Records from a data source

☆ ☆ ☆ ☆ ☆ ☆ ☆

-- ==== Sys2Proof/Proofs/Scope.lean ====
section
/-! PROOF. The frame of a request and of the timer event, what a step can do to the history of the
machine, and the statements of 00_scope.md that follow: the pin checks of the decoder, the step that
runs the decoded instruction, the tick arithmetic of the Clock, the address of the driver and the
debounce of a Button. -/

namespace Sys2Proof

/-! ## Pin selectors and modes in the decoder -/

/-- A check lets through exactly what passes it and what follows. -/
theorem checkThen_eq_ok_iff (ok : Bool) (e : RefuseReason) (k : Except RefuseReason Instr)
    (i : Instr) : checkThen ok e k = .ok i ↔ ok = true ∧ k = .ok i := by
  cases ok <;> simp [checkThen]

/-- A plain request decodes exactly when its reserved fields are 0 and its payload is empty. -/
theorem plainRequest_eq_ok_iff (zeros : Bool) (pl : List Byte) (k : Except RefuseReason Instr)
    (i : Instr) : plainRequest zeros pl k = .ok i ↔ zeros = true ∧ pl.isEmpty = true ∧ k = .ok i := by
  simp only [plainRequest, checkThen_eq_ok_iff]

/-- A plain request that passes items 2 and 3 of R87 goes on to the later items. -/
theorem plainRequest_of_checks {zeros : Bool} {pl : List Byte} (hz : zeros = true) (hpl : pl = [])
    (k : Except RefuseReason Instr) : plainRequest zeros pl k = k := by
  subst hz hpl; rfl

/-- A pin request decodes exactly when its selector names a pin and the rest of it decodes. -/
theorem withPin_eq_ok_iff (g : Widths) (sel : Byte) (k : PinId → Except RefuseReason Instr)
    (i : Instr) : withPin g sel k = .ok i ↔ ∃ p, pinOfSel g sel = some p ∧ k p = .ok i := by
  unfold withPin
  cases pinOfSel g sel <;> simp

/-- Where what follows the selector is never refused `BadSelector`, a pin request is refused so
exactly when its selector names no pin (R87 item 4). -/
theorem withPin_eq_badSelector_iff (g : Widths) (sel : Byte)
    {k : PinId → Except RefuseReason Instr} (hk : ∀ p, k p ≠ .error .badSelector) :
    withPin g sel k = .error .badSelector ↔ pinOfSel g sel = none := by
  unfold withPin
  cases pinOfSel g sel with
  | none => simp
  | some p => simpa using hk p

/-- The port and the bit of a selector's pin id as numbers (R90). -/
theorem pinIdOfSel_val (sel : Byte) :
    (pinIdOfSel sel).port.val = sel.toNat / 8 % 4 ∧ (pinIdOfSel sel).bit.val = sel.toNat % 8 := by
  simp [pinIdOfSel, Nat.shiftRight_eq_div_pow, PinId.portBits, PinId.pinBits]

/-- `sel[7:5]` is 0 exactly below 32. -/
theorem sel_high_bits_eq_zero_iff (sel : Byte) : sel.extractLsb' 5 3 = 0#3 ↔ sel.toNat < 32 := by
  have := sel.isLt
  simp only [BitVec.toNat_eq, BitVec.extractLsb'_toNat, Nat.shiftRight_eq_div_pow,
    BitVec.toNat_ofNat]
  omega

/-- The selectors that name no pin of the machine (R90). -/
theorem pinOfSel_eq_none_iff (g : Widths) (sel : Byte) :
    pinOfSel g sel = none ↔
      32 ≤ sel.toNat ∨ g.nPorts ≤ sel.toNat / 8 ∨ g.portPins ≤ sel.toNat % 8 := by
  obtain ⟨hport, hbit⟩ := pinIdOfSel_val sel
  simp only [pinOfSel, Widths.hasPin, hport, hbit, Bool.and_eq_true, decide_eq_true_eq,
    sel_high_bits_eq_zero_iff, ite_eq_right_iff, reduceCtorEq, imp_false]
  omega

/-- Mode code 3, and no other, names no mode (R90). -/
theorem modeOfCode_eq_none_iff (c : BitVec 2) : modeOfCode c = none ↔ c = 3#2 := by
  revert c; decide

/-- The operand `b` of a masked word. -/
theorem bField_and (w m : ReqWord) : bField (w &&& m) = bField w &&& bField m :=
  BitVec.extractLsb'_and

/-- The operand `a` of a masked word. -/
theorem aField_and (w m : ReqWord) : aField (w &&& m) = aField w &&& aField m :=
  BitVec.extractLsb'_and

/-- A request whose lower 32 bits must be 0, and are, has both operands 0. -/
theorem operands_eq_zero {w : ReqWord} (h : w &&& 0x0000FFFFFFFF#48 = 0#48) :
    bField w = 0#16 ∧ aField w = 0#16 := by
  have hb := congrArg bField h
  have ha := congrArg aField h
  rw [bField_and, show bField 0x0000FFFFFFFF#48 = BitVec.allOnes 16 by decide,
    BitVec.and_allOnes] at hb
  rw [aField_and, show aField 0x0000FFFFFFFF#48 = BitVec.allOnes 16 by decide,
    BitVec.and_allOnes] at ha
  exact ⟨hb, ha⟩

/-- A `PIN_CONFIGURE` whose reserved bits are 0 has operand `b` 0 and only mode bits in `a`. -/
theorem configure_operands {w : ReqWord} (h : w &&& 0x0000FFFFFFFC#48 = 0#48) :
    bField w = 0#16 ∧ (aField w).extractLsb' 2 14 = 0#14 := by
  have hb := congrArg bField h
  have ha := congrArg (fun v => (aField v).extractLsb' 2 14) h
  rw [bField_and, show bField 0x0000FFFFFFFC#48 = BitVec.allOnes 16 by decide,
    BitVec.and_allOnes] at hb
  simp only [aField_and, BitVec.extractLsb'_and] at ha
  rw [show (aField 0x0000FFFFFFFC#48).extractLsb' 2 14 = BitVec.allOnes 14 by decide,
    BitVec.and_allOnes] at ha
  exact ⟨hb, ha⟩

/-- With its upper 14 bits 0, an operand has mode code 3 exactly when it is 3. -/
theorem mode_bits_eq_three_iff {a : Half} (h : a.extractLsb' 2 14 = 0#14) :
    a.extractLsb' 0 2 = 3#2 ↔ a = 3#16 := by
  have := a.isLt
  simp only [BitVec.toNat_eq, BitVec.extractLsb'_toNat, Nat.shiftRight_eq_div_pow,
    BitVec.toNat_ofNat] at h ⊢
  omega

/-- What a pin request goes on with after its selector names a pin `p`: never `BadSelector`, and
`BadMode` exactly for a `PIN_CONFIGURE` with mode 3. -/
structure PinContinuation (q : Request) (k : PinId → Except RefuseReason Instr) : Prop where
  noBadSelector : ∀ p, k p ≠ .error .badSelector
  badMode : ∀ p, k p = .error .badMode ↔ opField q.word = 0x10#8 ∧ aField q.word = 3#16

/-- A pin request without operands goes on with its instruction. -/
theorem pinContinuation_ok {q : Request} (i : PinId → Instr) (h : opField q.word ≠ 0x10#8) :
    PinContinuation q fun p => .ok (i p) :=
  ⟨fun _ => by simp, fun _ => by simp [h]⟩

/-- `PIN_CONFIGURE` goes on with its mode. -/
theorem pinContinuation_configure {q : Request} (hop : opField q.word = 0x10#8)
    (ha : (aField q.word).extractLsb' 2 14 = 0#14) :
    PinContinuation q fun p =>
      match modeOfCode ((aField q.word).extractLsb' 0 2) with
      | none => .error .badMode
      | some mode => .ok (.pinConfigure p mode) := by
  have hmode := (modeOfCode_eq_none_iff _).trans (mode_bits_eq_three_iff ha)
  cases hm : modeOfCode ((aField q.word).extractLsb' 0 2) with
  | none => exact ⟨fun _ => by simp, fun _ => by simp [hop, hmode.1 hm]⟩
  | some mode =>
    have hne : aField q.word ≠ 3#16 := fun h => by simp [hmode.2 h] at hm
    exact ⟨fun _ => by simp, fun _ => by simp [hne]⟩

☆ ☆ ☆ ☆ ☆ ☆ ☆

• [Exercise]:
Your response needs to restate the lines above exactly.

• [Written response]:
-- ==== Sys2Proof/Proofs/Scope.lean ====
section
/-! PROOF. The frame of a request and of the timer event, what a step can do to the history of the
machine, and the statements of 00_scope.md that follow: the pin checks of the decoder, the step that
runs the decoded instruction, the tick arithmetic of the Clock, the address of the driver and the
debounce of a Button. -/

namespace Sys2Proof

/-! ## Pin selectors and modes in the decoder -/

/-- A check lets through exactly what passes it and what follows. -/
theorem checkThen_eq_ok_iff (ok : Bool) (e : RefuseReason) (k : Except RefuseReason Instr)
    (i : Instr) : checkThen ok e k = .ok i ↔ ok = true ∧ k = .ok i := by
  cases ok <;> simp [checkThen]

/-- A plain request decodes exactly when its reserved fields are 0 and its payload is empty. -/
theorem plainRequest_eq_ok_iff (zeros : Bool) (pl : List Byte) (k : Except RefuseReason Instr)
    (i : Instr) : plainRequest zeros pl k = .ok i ↔ zeros = true ∧ pl.isEmpty = true ∧ k = .ok i := by
  simp only [plainRequest, checkThen_eq_ok_iff]

/-- A plain request that passes items 2 and 3 of R87 goes on to the later items. -/
theorem plainRequest_of_checks {zeros : Bool} {pl : List Byte} (hz : zeros = true) (hpl : pl = [])
    (k : Except RefuseReason Instr) : plainRequest zeros pl k = k := by
  subst hz hpl; rfl

/-- A pin request decodes exactly when its selector names a pin and the rest of it decodes. -/
theorem withPin_eq_ok_iff (g : Widths) (sel : Byte) (k : PinId → Except RefuseReason Instr)
    (i : Instr) : withPin g sel k = .ok i ↔ ∃ p, pinOfSel g sel = some p ∧ k p = .ok i := by
  unfold withPin
  cases pinOfSel g sel <;> simp

/-- Where what follows the selector is never refused `BadSelector`, a pin request is refused so
exactly when its selector names no pin (R87 item 4). -/
theorem withPin_eq_badSelector_iff (g : Widths) (sel : Byte)
    {k : PinId → Except RefuseReason Instr} (hk : ∀ p, k p ≠ .error .badSelector) :
    withPin g sel k = .error .badSelector ↔ pinOfSel g sel = none := by
  unfold withPin
  cases pinOfSel g sel with
  | none => simp
  | some p => simpa using hk p

/-- The port and the bit of a selector's pin id as numbers (R90). -/
theorem pinIdOfSel_val (sel : Byte) :
    (pinIdOfSel sel).port.val = sel.toNat / 8 % 4 ∧ (pinIdOfSel sel).bit.val = sel.toNat % 8 := by
  simp [pinIdOfSel, Nat.shiftRight_eq_div_pow, PinId.portBits, PinId.pinBits]

/-- `sel[7:5]` is 0 exactly below 32. -/
theorem sel_high_bits_eq_zero_iff (sel : Byte) : sel.extractLsb' 5 3 = 0#3 ↔ sel.toNat < 32 := by
  have := sel.isLt
  simp only [BitVec.toNat_eq, BitVec.extractLsb'_toNat, Nat.shiftRight_eq_div_pow,
    BitVec.toNat_ofNat]
  omega

/-- The selectors that name no pin of the machine (R90). -/
theorem pinOfSel_eq_none_iff (g : Widths) (sel : Byte) :
    pinOfSel g sel = none ↔
      32 ≤ sel.toNat ∨ g.nPorts ≤ sel.toNat / 8 ∨ g.portPins ≤ sel.toNat % 8 := by
  obtain ⟨hport, hbit⟩ := pinIdOfSel_val sel
  simp only [pinOfSel, Widths.hasPin, hport, hbit, Bool.and_eq_true, decide_eq_true_eq,
    sel_high_bits_eq_zero_iff, ite_eq_right_iff, reduceCtorEq, imp_false]
  omega

/-- Mode code 3, and no other, names no mode (R90). -/
theorem modeOfCode_eq_none_iff (c : BitVec 2) : modeOfCode c = none ↔ c = 3#2 := by
  revert c; decide

/-- The operand `b` of a masked word. -/
theorem bField_and (w m : ReqWord) : bField (w &&& m) = bField w &&& bField m :=
  BitVec.extractLsb'_and

/-- The operand `a` of a masked word. -/
theorem aField_and (w m : ReqWord) : aField (w &&& m) = aField w &&& aField m :=
  BitVec.extractLsb'_and

/-- A request whose lower 32 bits must be 0, and are, has both operands 0. -/
theorem operands_eq_zero {w : ReqWord} (h : w &&& 0x0000FFFFFFFF#48 = 0#48) :
    bField w = 0#16 ∧ aField w = 0#16 := by
  have hb := congrArg bField h
  have ha := congrArg aField h
  rw [bField_and, show bField 0x0000FFFFFFFF#48 = BitVec.allOnes 16 by decide,
    BitVec.and_allOnes] at hb
  rw [aField_and, show aField 0x0000FFFFFFFF#48 = BitVec.allOnes 16 by decide,
    BitVec.and_allOnes] at ha
  exact ⟨hb, ha⟩

/-- A `PIN_CONFIGURE` whose reserved bits are 0 has operand `b` 0 and only mode bits in `a`. -/
theorem configure_operands {w : ReqWord} (h : w &&& 0x0000FFFFFFFC#48 = 0#48) :
    bField w = 0#16 ∧ (aField w).extractLsb' 2 14 = 0#14 := by
  have hb := congrArg bField h
  have ha := congrArg (fun v => (aField v).extractLsb' 2 14) h
  rw [bField_and, show bField 0x0000FFFFFFFC#48 = BitVec.allOnes 16 by decide,
    BitVec.and_allOnes] at hb
  simp only [aField_and, BitVec.extractLsb'_and] at ha
  rw [show (aField 0x0000FFFFFFFC#48).extractLsb' 2 14 = BitVec.allOnes 14 by decide,
    BitVec.and_allOnes] at ha
  exact ⟨hb, ha⟩

/-- With its upper 14 bits 0, an operand has mode code 3 exactly when it is 3. -/
theorem mode_bits_eq_three_iff {a : Half} (h : a.extractLsb' 2 14 = 0#14) :
    a.extractLsb' 0 2 = 3#2 ↔ a = 3#16 := by
  have := a.isLt
  simp only [BitVec.toNat_eq, BitVec.extractLsb'_toNat, Nat.shiftRight_eq_div_pow,
    BitVec.toNat_ofNat] at h ⊢
  omega

/-- What a pin request goes on with after its selector names a pin `p`: never `BadSelector`, and
`BadMode` exactly for a `PIN_CONFIGURE` with mode 3. -/
structure PinContinuation (q : Request) (k : PinId → Except RefuseReason Instr) : Prop where
  noBadSelector : ∀ p, k p ≠ .error .badSelector
  badMode : ∀ p, k p = .error .badMode ↔ opField q.word = 0x10#8 ∧ aField q.word = 3#16

/-- A pin request without operands goes on with its instruction. -/
theorem pinContinuation_ok {q : Request} (i : PinId → Instr) (h : opField q.word ≠ 0x10#8) :
    PinContinuation q fun p => .ok (i p) :=
  ⟨fun _ => by simp, fun _ => by simp [h]⟩

/-- `PIN_CONFIGURE` goes on with its mode. -/
theorem pinContinuation_configure {q : Request} (hop : opField q.word = 0x10#8)
    (ha : (aField q.word).extractLsb' 2 14 = 0#14) :
    PinContinuation q fun p =>
      match modeOfCode ((aField q.word).extractLsb' 0 2) with
      | none => .error .badMode
      | some mode => .ok (.pinConfigure p mode) := by
  have hmode := (modeOfCode_eq_none_iff _).trans (mode_bits_eq_three_iff ha)
  cases hm : modeOfCode ((aField q.word).extractLsb' 0 2) with
  | none => exact ⟨fun _ => by simp, fun _ => by simp [hop, hmode.1 hm]⟩
  | some mode =>
    have hne : aField q.word ≠ 3#16 := fun h => by simp [hmode.2 h] at hm
    exact ⟨fun _ => by simp, fun _ => by simp [hne]⟩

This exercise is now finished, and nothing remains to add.